As I got older the sadness stayed but was joined by disappointment with the last sentence. Never quite satisfied with the author’s choice of words to cut me off from the world I had given my undivided attention to. That’s the writer in me.

As I grew up, had a family, and navigated a demanding career there was less time for books I read by my personal choice. I also discovered something about when I read. Once I get past the first few chapters, my attention takes on an urgency, and at the risk of sounding overly dramatic, an obsession to keep reading. 

And this is exactly why I am so happy with this example within the context of Psalm 31:20. It is the reason for it.

When I get to the moment that urgency begins to rise in me as I read a book, everything else begins to methodically, effortlessly fall away. Fall away from what? Fall away from importance. I become committed to the characters, the confrontation, the twists in plot, the scheming, the possible, the impossible, the lure of a story arc. My attention becomes exclusive. Dedicated to feeding the urgency. So everything I do serves one purpose: get back to the book. Finish work, finish dinner, finish the day so I can get back to the book.

 

Pursue God. Only God.

There is so much of my childhood wrapped up in this metaphorical example.  But for all of us, if we find the plots in our life that have us succumbing to the “human intrigue” of it all, those life pursuits that roll easily into plots, with characters, and schemes, that allow our pride to accelerate to the pace of obsession, we must turn back toward God. 

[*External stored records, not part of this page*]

/-- NIC_TRANSMIT. -/
def execNicTransmit (fn qp : Nat) (s : State) : Host.Outcome State Fault Refusal := .next (thawed s <| nicTransmit (qpKey fn qp) s)

/-! ### PARSE_NODE_WRITE (R491, R492, R496) -/

def askedNode (c : Ctx) : ParseNode :=
  { hid := c.p 2 1, valid := (c.p 3 1).testBit 0, selBit := clampN 0 2047 (c.p 4 2), selWidth := clampN 0 32 (c.p 6 1),
    advMode := c.p 7 1, advFixed := clampN 1 255 (c.p 8 2), advBit := clampN 0 2047 (c.p 0xA 2), advWidth := clampN 1 16 (c.p 0xC 1),
    advScale := clampN 1 255 (c.p 0xD 1), advAdd := clampN 0 255 (c.p 0xE 2), dflt := c.p 0x10 2,
    entries := (List.range 16).map (fun i => (c.p (0x20 + 6 * i) 4, c.p (0x24 + 6 * i) 2)) }

/-- The fields of the block of R491; next-node words have reserved bits [13:8]. -/
def nodeNames : List (Nat × Nat × Nat) :=
  whole [(0, 2), (2, 1), (7, 1)] ++ [(3, 1, 1), (0x10, 2, 0xC0FF)]
    ++ (List.range 16).flatMap (fun i => [(0x20 + 6 * i, 4, 2 ^ 32 - 1), (0x24 + 6 * i, 2, 0xC0FF)])

def hParseNodeWrite : Handler := fun c s =>
  let n := askedNode c
  checked s
    [(decide (255 < c.p 0 2), stBadHandle, dtField 0),
     (decide (63 < c.p 2 1 ∧ c.p 2 1 ≠ 0xFF), stBadHandle, dtField 2),
     (decide (1 < c.p 7 1), stNotPermitted, dtField 7)]
    (c.okEcho (s.setPp { s.pp with nodes := put s.pp.nodes (c.p 0 2) n }) 128 nodeNames
      [(4, 2, n.selBit), (6, 1, n.selWidth), (8, 2, n.advFixed), (0xA, 2, n.advBit), (0xC, 1, n.advWidth), (0xD, 1, n.advScale),
       (0xE, 2, n.advAdd)])

/-! ### Classification (R498 to R507) -/

def actionAt (bs : Bytes) (o : Nat) : ClsAction :=
  { set := le bs o 1 % 128, verdict := le bs (o + 1) 1, tc := min 7 (le bs (o + 2) 1), colour := le bs (o + 3) 1, dest := le bs (o + 4) 2,
    policer := le bs (o + 6) 2, profile := le bs (o + 8) 1, next := le bs (o + 9) 1, userOff := le bs (o + 0xA) 1,
    userLen := clampN 1 8 (le bs (o + 0xB) 1), userVal := (bs.drop (o + 0xC)).take 8 }

/-- The checks of an action in a table; a field whose SET bit is 0 is not applied and is not checked (log 66). -/
def actionBad (s : State) (table o : Nat) (a : ClsAction) : List (Bool × Nat × Nat) :=
  [(a.set.testBit 0 && decide (5 < a.verdict), stNotPermitted, dtField (o + 1)),
   (a.set.testBit 5 && decide (2 < a.colour), stNotPermitted, dtField (o + 3)),
   (a.set.testBit 2 && a.set.testBit 0 && a.verdict == 1 && !nicFunction s a.dest, stBadHandle, dtField (o + 4)),
   (a.set.testBit 2 && a.set.testBit 0 && a.verdict == 3 && !subExists s a.dest, stBadHandle, dtField (o + 4)),
   (a.set.testBit 2 && !(a.set.testBit 0 && (a.verdict == 1 || a.verdict == 3)) && !(nicFunction s a.dest || subExists s a.dest),
     stBadHandle, dtField (o + 4)),
   (a.set.testBit 3 && decide (4095 < a.policer), stBadHandle, dtField (o + 6)),
   (a.set.testBit 4 && decide (63 < a.profile ∧ a.profile ≠ 0xFF), stBadHandle, dtField (o + 8)),
   (a.next != 0 && decide (a.next ≤ table ∨ 8 < a.next), stNotPermitted, dtField (o + 9)),
   (a.set.testBit 6 && decide (48 < a.userOff + a.userLen), stBadAddress, dtField (o + 0xA))]

def fieldAt (bs : Bytes) (o : Nat) : FieldRef :=
  { source := le bs o 1, hid := le bs (o + 1) 1, inst := le bs (o + 2) 1, bitOff := min 4095 (le bs (o + 4) 2),
    width := clampN 1 128 (le bs (o + 6) 2) }

/-- Cost of an entry in the pool of its table's kind (R502). -/
def clsCost (kind width : Nat) : Nat :=
  if kind = 1 then (if width ≤ 16 then 1 else 3) else if kind = 3 then (if width ≤ 8 then 1 else 2) else 1
def clsPool (kind : Nat) : Nat := if kind = 1 then 1048576 else if kind = 2 then 32768 else if kind = 3 then 262144 else 0

/-- Capacity that the pool of a kind has left for one table. -/
def clsFree (s : State) (table kind width : Nat) : Nat :=
  let used := ((s.pp.tables.filter (fun e => e.1 != table && e.2.kind == kind)).map
    (fun e => e.2.capacity * clsCost kind (keyWidth e.2.fields))).sum
  (clsPool kind - used) / clsCost kind width

/-- The same key, and MASK or PREFIX_LEN, as an entry's. -/
def sameKey (t : ClsTable) (a b : ClsEntry) : Bool :=
  keyPart t a.key == keyPart t b.key && (t.kind != 2 || keyPart t a.mask == keyPart t b.mask) && (t.kind != 3 || a.plen == b.plen)

def entryAt (t : ClsTable) (bs : Bytes) (o : Nat) : ClsEntry :=
  { prio := le bs o 2, plen := min (8 * keyWidth t.fields) (le bs (o + 2) 2), key := (bs.drop (o + 8)).take 48,
    mask := (bs.drop (o + 0x38)).take 48, action := actionAt bs (o + 0x68) }

def putTable (n : Nat) (t : ClsTable) (s : State) : State := s.setPp { s.pp with tables := put s.pp.tables n t }

/-- References outside their sets, reference by reference, the first at an offset; of a metadata reference INSTANCE is ignored (R72, R498, R500). -/
def refsBad (o : Nat) (fs : List FieldRef) : List (Bool × Nat × Nat) :=
  fs.zipIdx.flatMap (fun x => [(decide (1 < x.1.source), stNotPermitted, dtField (o + 8 * x.2)),
    (x.1.source == 0 && decide (1 < x.1.inst), stNotPermitted, dtField (o + 2 + 8 * x.2))])

/-- A quantity of an action, of a field reference, or of a record of CLS_ENTRY_WRITE has a value in effect that differs from the value given (R34, R74);
a field of an action counts where its SET bit is 1. -/
def actionClamped (bs : Bytes) (o : Nat) : Bool :=
  (bits (le bs o 1) 1 1 == 1 && (actionAt bs o).tc != le bs (o + 2) 1) || (bits (le bs o 1) 6 1 == 1 && (actionAt bs o).userLen != le bs (o + 0xB) 1)

def refClamped (bs : Bytes) (o : Nat) : Bool := (fieldAt bs o).bitOff != le bs (o + 4) 2 || (fieldAt bs o).width != le bs (o + 6) 2

def recordClamped (op : Nat) (t : ClsTable) (bs : Bytes) (o : Nat) : Bool :=
  let prefix_ := t.kind == 3 && (entryAt t bs o).plen != le bs (o + 2) 2
  match op with
  | 0 => prefix_ || actionClamped bs (o + 0x68)
  | 1 => prefix_
  | _ => clampN 1 8 (le bs (o + 1) 1) != le bs (o + 1) 1 || (List.range (clampN 1 8 (le bs (o + 1) 1))).any (fun i => refClamped bs (o + 8 + 8 * i))

/-- One record at an offset of the block: the state after it, or its rejection. -/
def clsRecord (op n : Nat) (bs : Bytes) (o : Nat) (s : State) : State × Option (Nat × Nat) :=
  let t := tableOf s n
  match op with
  | 0 =>
    let e := entryAt t bs o
    (match firstBad (actionBad s n (o + 0x68) e.action) with
     | some r => (s, some r)
     | none =>
       if t.entries.any (sameKey t e) then (putTable n { t with entries := updFirst (sameKey t e) (fun _ => e) t.entries } s, none)
       else if t.capacity ≤ t.entries.length then (s, some (stNoResource, dtNone))
       else (putTable n { t with entries := t.entries ++ [e] } s, none))
  | 1 => (putTable n { t with entries := t.entries.filter (fun e => !sameKey t (entryAt t bs o) e) } s, none)
  | _ =>
    let kind := le bs o 1
    let fs := (List.range (clampN 1 8 (le bs (o + 1) 1))).map (fun i => fieldAt bs (o + 8 + 8 * i))
    let bad := firstBad ([(decide (3 < kind), stNotPermitted, dtField o)]
      ++ refsBad (o + 8) fs
      ++ [(decide (48 < keyWidth fs), stBadAddress, dtField (o + 8))])
    match bad with
    | some r => (s, some r)
    | none =>
      (putTable n { t with kind := kind, fields := fs, entries := [],
                           capacity := clampN 0 (clsFree s n kind (keyWidth fs)) (le bs (o + 4) 4) } s, none)

/-- Records from one on are applied until one is rejected: the state, how many were applied, and the rejection. -/
def clsRecords (op n : Nat) (bs : Bytes) : Nat → Nat → State → State × Nat × Option (Nat × Nat)
  | 0, i, s => (s, i, none)
  | k + 1, i, s =>
    match clsRecord op n bs (32 + 128 * i) s with
    | (s', none) => clsRecords op n bs k (i + 1) s'
    | (_, some r) => (s, i, some r)

/-- CLS_ENTRY_WRITE. -/
def hClsEntryWrite : Handler := fun c s =>
  let n := c.p 0 1
  let op := c.p 1 1
  let count := if op = 3 then 0 else if op = 2 then 1 else clampN 0 31 (c.p 2 2)
  let answer := fun (s : State) (i bad : Nat) => layout 32 [(0, 4, i), (4, 4, (tableOf s n).entries.length), (8, 4, bad)]
  checked s
    [(decide (7 < n), stBadHandle, dtField 0), (decide (3 < op), stNotPermitted, dtField 1),
     (decide (c.pkt.paramLen < 32 + 128 * count), stBadAddress, dtField 2)]
    (if op = 3 then
       (let a := actionAt c.params 8
        checked s (actionBad s n 8 a) (Res.ok (putTable n { tableOf s n with miss := some a } s) (actionClamped c.params 8) (answer s 0 0xFFFFFFFF)))
     else match clsRecords op n c.params count 0 s with
       | (s', i, none) =>
         Res.ok s' (c.p 2 2 != count || (op == 2 && c.p 0x24 4 != (tableOf s' n).capacity)
           || (List.range count).any (fun i => recordClamped op (tableOf s n) c.params (32 + 128 * i))) (answer s' i 0xFFFFFFFF)
       | (s', i, some (st, d)) => .reply s' st d (answer s' i i))

/-! ### INDIRECTION_WRITE (R515, R516) -/

/-- Only its owner and privileged issuers may write a profile. -/
def ownsProfile (c : Ctx) (s : State) (n : Nat) : Bool := c.iss.priv || (has s.pp.profiles n && (profileOf s n).owner == c.iss.fid)

/-- INDIRECTION_WRITE with OP 0. -/
def hIndirectionEntries : Handler := fun c s =>
  let n := c.p 0 1
  let p := profileOf s n
  let first := c.p 2 2
  let count := clampN 0 2024 (c.p 4 2)
  checked s
    [(decide (63 < n) || !ownsProfile c s n, stBadHandle, dtField 0),
     (decide (2 ^ p.sizeLog2 < first + count), stBadAddress, dtField 2),
     (decide (c.pkt.paramLen < 16 + 2 * count), stBadAddress, dtField 4),
     (!c.iss.priv && c.p 6 2 != 0, stNotPermitted, dtField 6)]
    (let m := (List.range count).foldl (fun m i => put m ((p.base + first + i) % 4096) (c.p (16 + 2 * i) 2)) s.pp.indir
     Res.ok (s.setPp { s.pp with indir := m }) (c.p 4 2 != count) (layout 16 [(0, 4, count), (4, 4, 2 ^ p.sizeLog2)]))

/-- INDIRECTION_WRITE with OP 1. -/
def hIndirectionProfile : Handler := fun c s =>
  let n := c.p 0 1
  let k := clampN 0 12 (c.p 0x12 1)
  let base := clampN 0 (4096 - 2 ^ k) (c.p 0x10 2) / 2 ^ k * 2 ^ k
  let fc := clampN 0 4 (c.p 0x13 1)
  let fs := (List.range fc).map (fun i => fieldAt c.params (0x14 + 8 * i))
  checked s
    ([(!c.iss.priv, stNotPermitted, dtIssuerKind), (decide (63 < n), stBadHandle, dtField 0),
      (decide (c.pkt.paramLen < 16 + 88), stBadAddress, dtParamLength)] ++ refsBad 0x14 fs)
    (let p : Profile := { base := base, sizeLog2 := k, fields := fs, key := (c.params.drop 0x34).take 52, owner := c.p 6 2 }
     Res.ok (s.setPp { s.pp with profiles := put s.pp.profiles n p })
       (c.differs ([(0x10, 2, base), (0x12, 1, k), (0x13, 1, fc)] ++ (List.range fc).flatMap (fun i =>
         [(0x18 + 8 * i, 2, ((fs[i]?).getD {}).bitOff), (0x1A + 8 * i, 2, ((fs[i]?).getD {}).width)]))) (layout 16 [(0, 4, 0), (4, 4, 2 ^ k)]))

/-- INDIRECTION_WRITE, by its OP. -/
def hIndirectionWrite : Handler := fun c s =>
  match c.p 1 1 with
  | 0 => hIndirectionEntries c s
  | 1 => hIndirectionProfile c s
  | _ => Res.rej s stNotPermitted (dtField 1)

/-! ### SHAPER_SET and POLICER_SET (R508, R513, R522, R523) -/

/-- The object of a SHAPER_SET: its key and its owner. -/
def shaperKey (c : Ctx) : Nat × Nat :=
  match c.p 0 1 with
  | 0 => egressKey (c.p 2 1) (c.p 1 1)
  | 1 => (1, qpKey (bits (c.p 4 4) 16 16) (bits (c.p 4 4) 0 16))
  | k => (k, c.p 4 4)

def shaperOwner (s : State) (k : Nat × Nat) : Nat := if k.1 = 1 then k.2 / 65536 else (lookD s.grt.conns k.2 { owner := 0 }).owner

def limitersUsed (s : State) (fid : Nat) : Nat :=
  (s.pp.shapers.filter (fun e => e.2.took == some fid)).length + (fnD s fid).reclaim.limiters
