-- ==== Sys2Proof/Machine/Grt.lean ====
section
/-! DEFINITION. Gitus Reliable Transport at work (chapter 12): packets, paths, the congestion window, sending, completions, trigger counters, tracking and
release of messages, and the ERROR state. -/

namespace Sys2Proof.Machine

open Sys2Proof

/-! ### Connections, work queues and registrations -/

def connOf (s : State) (h : Nat) : Option Conn := look s.grt.conns h
def connD (s : State) (h : Nat) : Conn := lookD s.grt.conns h { owner := 0 }
def setConn (h : Nat) (c : Conn) (s : State) : State := s.setGrt { s.grt with conns := put s.grt.conns h c }
def updConn (h : Nat) (f : Conn → Conn) (s : State) : State :=
  match connOf s h with
  | some c => setConn h (f c) s
  | none => s
def wqOf (s : State) (w : Nat) : Option Wq := look s.grt.wqs w
def setWq (w : Nat) (q : Wq) (s : State) : State := s.setGrt { s.grt with wqs := put s.grt.wqs w q }
def mrOf (s : State) (rkey : Nat) : Option Mr :=
  match look s.grt.mrs (rkey / 4096) with
  | some m => if m.handle = rkey then some m else none
  | none => none

/-- A handle is slot [31:13] and reuse count [12:0] (R535). -/
def connSlot (h : Nat) : Nat := h / 8192

def nowTr (s : State) : Nat := now s (blkIsland blkTransport)
def bumpTr (rel : Nat) (s : State) : State := bump blkTransport rel s

/-- a comes after b in 32-bit sequence order. -/
def seqAfter (a b : Nat) : Bool := let d := (a + 2 ^ 32 - b % 2 ^ 32) % 2 ^ 32; decide (0 < d ∧ d < 2 ^ 31)
def seqAdd (a n : Nat) : Nat := (a + n) % 2 ^ 32
def seqDist (a b : Nat) : Nat := (a + 2 ^ 32 - b % 2 ^ 32) % 2 ^ 32

def pmtuBytes (code : Nat) : Nat := 1024 * 2 ^ code

/-- SACK window, and entropies less 1, of the version in effect (R537). -/
def sackWindow (c : Conn) : Nat := if c.version = 1 then 64 else 256
def pathsNow (c : Conn) : Nat := if c.roce then 0 else if c.version = 1 then min 15 c.paths else c.paths

/-- A key of KIND 2 that a function holds (R572). -/
def transportKey (s : State) (fid : Nat) : Bool :=
  keyedAllowed s && s.sec.keys.any (fun e => e.2.kind == 2 && e.2.owner == fid && e.2.material.isSome)

/-- The function's queues and connections are worked on: ACTIVE, and its PF in D0 (R423, R426). -/
def fnServed (s : State) (fid : Nat) : Bool :=
  (fnOf s fid).isSome && (fnD s fid).st == .active && (fnD s fid).dstate == .d0 && !(fnD s fid).crs

/-- The started work of a function's connections goes on: as long as it is served, and while it is being frozen (R426). -/
def fnWorks (s : State) (fid : Nat) : Bool :=
  (fnOf s fid).isSome && !hostHeld s fid && !(fnD s fid).crs

/-! ### Packets on the wire (R538 to R540, R569) -/

def fSealed (p : GrtPkt) : Bool := p.flags.testBit 3
def fPersist (p : GrtPkt) : Bool := p.flags.testBit 4
def fLast (p : GrtPkt) : Bool := p.flags.testBit 6
def fRetx (p : GrtPkt) : Bool := p.flags.testBit 5
def fAckNow (p : GrtPkt) : Bool := p.flags.testBit 2

/-- Bytes of the transport's headers in front of the payload. In RoCEv2 mode: BTH, then RETH, AETH or immediate, and the ICRC behind. -/
def headerLen (p : GrtPkt) : Nat :=
  if p.roce then 16 + (if p.type = 3 ∨ (p.flags.testBit 7 ∧ p.type ≤ 2) then 16 else 0)
    + (if p.type = 2 ∧ fLast p then 4 else 0) + (if 4 ≤ p.type ∧ p.type ≤ 6 then 4 else 0)
  else 24 + p.ext.length

/-- FRAME_LEN of a packet of a connection, FCS included. -/
def packetLen (s : State) (c : Conn) (p : GrtPkt) : Nat :=
  14 + (if (fnD s c.owner).vlan = 0 then 0 else 4) + (if c.v6 then 40 else 20) + 8 + headerLen p + p.payload.length
    + (if fSealed p then 16 else 0) + 4

/-- The working key of the SEALED packets of a function's connection from one connection ID to another is in use (R598, R600). -/
def useGrtKey (fid sender receiver : Nat) (p : GrtPkt) (s : State) : State :=
  match (s.sec.keys.find? (fun e => e.2.kind == 2 && e.2.owner == fid && e.2.material.isSome)).bind (fun e => e.2.material) with
  | some k =>
    if fSealed p then
      useWorkingKey k (([0x54, 0x52, 0x4D, 0x2D, 0x47, 0x52, 0x54] : Bytes) ++ leBytes 4 sender ++ leBytes 4 receiver) s
    else s
  | none => s

/-- A packet goes to the egress queue of its connection; it is never tail-dropped (R489). -/
def queuePacket (h : Nat) (p : GrtPkt) (s : State) : State :=
  let c := connD s h
  if egressPaused s then
    s.setPp { s.pp with egressHeld := s.pp.egressHeld ++ [(c.port, c.tc, { src := .grt h, pkt := some p, len := packetLen s c p })] }
  else
  let s := useGrtKey c.owner h c.peerConn p s
  let f : EgFrame := { src := .grt h, pkt := some p, len := packetLen s c p }
  if !subExists s c.port || (!(subOf s c.port).up && !(subOf s c.port).hold) then bumpEn c.port 0x130 s
  else pushFrame c.port c.tc f (takeFrom (2, h) (nowEn s c.port) f.len s)

/-- The extension headers. -/
def extWrite (msn off rkey notify region : Nat) : Bytes :=
  beBytes 4 msn ++ beBytes 4 off ++ beBytes 4 rkey ++ beBytes 4 notify ++ beBytes 8 region
def extRead (msn len rkey region : Nat) : Bytes := beBytes 4 msn ++ beBytes 4 len ++ beBytes 4 rkey ++ [0, 0, 0, 0] ++ beBytes 8 region
def extResp (msn off : Nat) : Bytes := beBytes 4 msn ++ beBytes 4 off ++ List.replicate 16 0
def extNak (psn msn code retry : Nat) : Bytes := beBytes 4 psn ++ beBytes 4 msn ++ beBytes 1 code ++ [0, 0, 0] ++ beBytes 4 retry

/-- The SACK bitmap: bit k stands for PSN CUM_PSN + 1 + k, the lowest bit of each byte first (log 67). -/
def sackBytes (c : Conn) : Bytes :=
  (List.range (sackWindow c / 8)).map (fun i =>
    BitVec.ofNat 8 ((List.range 8).map (fun b => if c.seen.contains (seqAdd c.cum (1 + 8 * i + b)) then 2 ^ b else 0)).sum)

def extAck (c : Conn) : Bytes :=
  beBytes 4 c.cum ++ beBytes 4 c.cmsn ++ beBytes 4 c.newTs ++ beBytes 1 c.newPath ++ beBytes 1 (sackWindow c / 8) ++ [0, 0] ++ sackBytes c

def extHello (c : Conn) (h : Nat) : Bytes :=
  beBytes 1 1 ++ beBytes 1 c.versionMax ++ beBytes 1 c.pmtu ++ beBytes 1 c.paths ++ beBytes 4 h ++ beBytes 4 c.initPsn ++ List.replicate 12 0

/-- Version of packets a connection sends. -/
def verOf (c : Conn) : Nat := if c.version = 0 then c.versionMax else c.version
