-- ==== Sys2Proof/Machine/Security.lean ====
section
/-! DEFINITION. Security (chapter 13): alarms, keys, life cycle, attestation, SPDM and IDE. -/

namespace Sys2Proof.Machine

open Sys2Proof

/-! ### Details (R618) -/

def dtAlarmActive : Nat := 0x0161
def dtTamperStuck : Nat := 0x0162
def dtClearForbidden : Nat := 0x0163
def dtWrapAuth : Nat := 0x0164
def dtWeakKey : Nat := 0x0165
def dtToken : Nat := 0x0166
def dtEpochExhausted : Nat := 0x0168
def dtKeyInUse : Nat := 0x0169
def dtOwnerChanges : Nat := 0x016A

/-! ### Status (R615, R616) -/

def tamperInput (s : State) : Input := lookD s.pins.inputs 20 {}
def keysHeld (s : State) : Nat := (s.sec.keys.filter (fun e => e.2.material.isSome)).length
def keysEmpty (s : State) : Nat := s.sec.keys.length - keysHeld s

/-- CX_ALARM[6:0]. -/
def alarmReg (s : State) : Nat := s.sec.alarm % 32 + bit (keysHeld s == 0) * 32 + bit (tamperInput s).stuck * 64

/-- Registers of the cipher engine and vault control block that show state held elsewhere. -/
def cipherReg (s : State) (rel : Nat) : Option Nat :=
  match rel with
  | 0x100 => some (s.sec.ownerChanges % 16 * 16 + s.sec.lifecycle % 8)
  | 0x104 => some (s.boot.running.svn % 128 * 65536 + s.sec.svnMin % 128)
  | 0x108 => some (alarmReg s)
  | 0x10C => some (s.sec.epoch % 256)
  | 0x124 => some (keysHeld s % 2 ^ 14)
  | 0x128 => some (s.sec.jtag % 4)
  | _ => none

/-- A challenge is issued: to a privileged issuer a new one, which ends the one before; to others zero. -/
def hSecurityStatus : Handler := fun c s =>
  let ch := if c.iss.priv then Config.freeNat s.draw % 2 ^ 64 else 0
  let s' := if c.iss.priv then drawn (s.setSec { s.sec with challenge := some ch }) else s
  Res.ok s' false (layout 64 [(0, 1, s.sec.lifecycle), (1, 1, s.sec.ownerChanges), (2, 1, alarmReg s), (3, 1, s.sec.epoch), (4, 1, s.sec.svnMin),
    (5, 1, s.boot.running.svn), (6, 1, s.sec.jtag), (8, 8, ch), (0x10, 2, keysHeld s), (0x12, 2, keysEmpty s),
    (0x14, 1, (domainKeys s).length), (0x15, 1, (s.sec.ide.filter (·.secure)).length)])

/-! ### Alarms (R576, R607 to R611) -/

/-- An alarm source raises its bit, and what waits on the keys goes on. -/
def raiseAlarm (k : Nat) (s : State) : State := stoSettle (alarmCore k s)

/-- ALARM. -/
def execAlarm (source : Nat) (s : State) : Host.Outcome State Fault Refusal := .next (if source < 5 then raiseAlarm source s else s)

/-- TAMPER_N after input conditioning: its assertion raises the alarm. -/
def setTamper (on : Bool) (s : State) : State :=
  let i := tamperInput s
  let s := s.setPins { s.pins with inputs := put s.pins.inputs 20 { i with active := on, since := nowAon s } }
  if on && !i.active then raiseAlarm 0 s else s

def execTamperN (asserted : Bool) (s : State) : Host.Outcome State Fault Refusal := .next (setTamper asserted s)

/-- SEALED_COPIES_ERASED. -/
def execSealedCopiesErased (s : State) : Host.Outcome State Fault Refusal :=
  .next (if s.sec.sealedCopies then emit (.flash "sealed keys erased" []) (s.setSec { s.sec with sealedCopies := false }) else s)

/-- The key ladder derives the identity keys. -/
def deriveIdentity (s : State) : State :=
  if s.sec.alarm = 0 then
    s.setSec { s.sec with identity := true, deviceKey := true, provisionKey := true, alias_ := Config.aliasKey s.sec.lifecycle s.boot.running.buildId s.pins.latched }
  else s

/-- CX_ALARM_CLEAR: writing 1 clears a bit; TAMPER stays set while TAMPER_N is asserted. -/
def cxAlarmClear (who : Requester) (v : Nat) (s : State) : State :=
  if !trusted who then countUnmapped (blkBase blkCipher + 0x108) s
  else
    let left := ((List.range 5).map (fun k =>
      if s.sec.alarm.testBit k && (!v.testBit k || (k == 0 && (tamperInput s).active)) then 2 ^ k else 0)).sum
    deriveIdentity (s.setSec { s.sec with alarm := left })

def execCxAlarmClear (who : Requester) (value : CsrWord) (s : State) : Host.Outcome State Fault Refusal :=
  .next (cxAlarmClear who value.toNat s)

/-! ### Keys (R575, R593 to R597) -/

def keyLen (kind : Nat) : Nat := if kind = 1 then 64 else 32
/-- Handles of a kind that the part may hold. -/
def keyLimit (kind : Nat) : Nat := if kind = 1 then 8192 else if kind = 3 then 4 else if kind = 4 then 1 else 16384

/-- A key beyond the number the part holds (R595). -/
def keyBeyond (s : State) (kind owner : Nat) : Bool :=
  decide (keyLimit kind ≤ (s.sec.keys.filter (fun e => e.2.kind == kind)).length)
    || (kind == 2 && s.sec.keys.any (fun e => e.2.kind == 2 && e.2.owner == owner))

/-- The lowest slot of a kind, with its next reuse count. -/
def newKeyHandle (s : State) (kind : Nat) : Option Nat :=
  (lowest 16384 (fun i => !s.sec.keys.any (fun e => e.1 / 16384 == kind * 16384 + i))).map (fun i =>
    (kind * 16384 + i) * 16384 + lookD s.sec.reuse (kind * 16384 + i) 1)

Hear the words of King Solomon:

Proverbs 6:18 tells us there are six things the Lord hates, one being this.

18         a heart that devises wicked schemes,

        feet that are quick to rush into evil,

Proverbs 19:21

21 Many are the plans in a person’s heart,

    but it is the Lord’s purpose that prevails.

This is all the perfect answer to why we pursue God. Only God.

And with this I stop here. It’s your homework now. You’re turn to think about this. And while you are at it, think about how identifying some plots in your life that have pulled you into obsession, and how amazing it would be to share this with someone who needs to live a life with God. It’s this simple, human. Share Psalm 31. 

 

“Suppose one of you has a hundred sheep and loses one of them. Doesn’t he leave the ninety-nine in the open country and go after the lost sheep until he finds it? And when he finds it, he joyfully puts it on his shoulders and goes home. Then he calls his friends and neighbors together and says, ‘Rejoice with me; I have found my lost sheep.’ I tell you that in the same way there will be more rejoicing in heaven over one sinner who repents than over ninety-nine righteous persons who do not need to repent.”

Luke 15:4-7

 

God’s faith to your witness. Go find the one.